Dr. Gupta submitted before us that by the dissolution of the unregistered firm there had been a complete cessation of the old business and thereafter the plaintiff began to carry on business in the same premises on his own account and so he should not be regarded as a successor to the old firm. This contention of Dr. Gupta in negatived by several salient facts. The plaintiff-appellant had himself been a partner of the old business. That partnership was dissolved in April, 1947, corresponding to Baisakh 1354 B.S. The partnership firm carried on business in various kinds of oil in premises No. 49, Strand Road, Calcutta. According to his own admission the appellant also began to carry on business in the same commodities and in the same premises and he had also taken over the entire stock-in-trade of the old business. In view of the letter written by the appellant to the Income-tax Officer to which we had already referred containing an admission that he had succeeded to the old business and in view of the order passed by the Income-tax Officer the onus lay upon the appellant to show that there was a complete cessation of the old business and the new business of the appellant had no connection with or relation to the old business. This fact could have been proved by the appellant by production of his account papers. The account papers have not been produced. In these circumstances an adverse inference should be made against the appellant. After considering all these facts and circumstances we are of opinion that the finding of the court below that the appellant had succeeded to the old business of the unregistered firm is a correct finding.

In the above connection Dr. Gupta submitted that even if it be held that the appellant had succeeded to the old business, no income-tax can be recovered from him for the period during which the firm had carried on business without making any assessment upon the appellant himself as a successor to the old business. Reliance was placed by Dr. Gupta upon section 26(2) of the Income-tax Act.

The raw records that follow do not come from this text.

-- ==== Sys2Proof/Laws/PerInstr.lean ====
section
/-!
SUPPORT. Statements made per instruction. Family `EncodedLength`: an operation's word has exactly the
number of bytes of its format, two for a bus packet and one for every other (spec R60, R66).
-/

namespace Sys2Proof.Laws

open Sys2Proof

/-- The encoder writes as many bytes as the format has. -/
def EncodedLength.Statement (i : Instr) : Prop :=
  (encode i).2.length = if (encode i).1 = .busPkt then 2 else 1

theorem EncodedLength.qd0000 : EncodedLength.Statement .qd0000 := rfl
theorem EncodedLength.qd0001 : EncodedLength.Statement .qd0001 := rfl
theorem EncodedLength.qd0010 : EncodedLength.Statement .qd0010 := rfl
theorem EncodedLength.qd0011 : EncodedLength.Statement .qd0011 := rfl
theorem EncodedLength.qd0100 : EncodedLength.Statement .qd0100 := rfl
theorem EncodedLength.qd0101 : EncodedLength.Statement .qd0101 := rfl
theorem EncodedLength.qd0110 : EncodedLength.Statement .qd0110 := rfl
theorem EncodedLength.qd0111 : EncodedLength.Statement .qd0111 := rfl
theorem EncodedLength.qd1000 : EncodedLength.Statement .qd1000 := rfl
theorem EncodedLength.qd1001 : EncodedLength.Statement .qd1001 := rfl
theorem EncodedLength.qd1010 : EncodedLength.Statement .qd1010 := rfl
theorem EncodedLength.qd1011 : EncodedLength.Statement .qd1011 := rfl
theorem EncodedLength.qd1100 : EncodedLength.Statement .qd1100 := rfl
theorem EncodedLength.qd1101 : EncodedLength.Statement .qd1101 := rfl
theorem EncodedLength.qd1110 : EncodedLength.Statement .qd1110 := rfl
theorem EncodedLength.qd1111 : EncodedLength.Statement .qd1111 := rfl
theorem EncodedLength.qstepUp (c : Code) : EncodedLength.Statement (.qstepUp c) := rfl
theorem EncodedLength.qstepDown (c : Code) : EncodedLength.Statement (.qstepDown c) := rfl
theorem EncodedLength.tick : EncodedLength.Statement .tick := rfl
theorem EncodedLength.slWait : EncodedLength.Statement .slWait := rfl
theorem EncodedLength.slScan : EncodedLength.Statement .slScan := rfl
theorem EncodedLength.slDiv : EncodedLength.Statement .slDiv := rfl
theorem EncodedLength.slEval : EncodedLength.Statement .slEval := rfl
theorem EncodedLength.slBus : EncodedLength.Statement .slBus := rfl
theorem EncodedLength.slShift : EncodedLength.Statement .slShift := rfl
theorem EncodedLength.bus (b0 b1 : Byte) : EncodedLength.Statement (.bus b0 b1) := rfl
theorem EncodedLength.shift (b : Byte) : EncodedLength.Statement (.shift b) := rfl

end Sys2Proof.Laws
end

That sub-section, together with the proviso, runs in the following terms :

“Where a person carrying on any business, profession or vocation has been succeeded in such capacity by another person, such person and such other person shall, subject to the provisions of sub-section (4) of section 25, each be assessed in respect of his actual share, if any, of the income, profits and gains, of the previous year :

Provided that, when the person succeeded in the business, profession or vocation cannot be found, the assessment of the profits of the year in which the succession took place up to the date of succession, and for the year preceding that year shall be made on the person succeeding him in like manner and to the same amount as it would have been made on the person succeeded or when the tax in respect of the assessment made for either of such years assessed on the person succeeded cannot be recovered from him, it shall be payable by and recoverable from the person succeeding, and such person shall be entitled to recover from the person succeeded the amount of any tax so paid.”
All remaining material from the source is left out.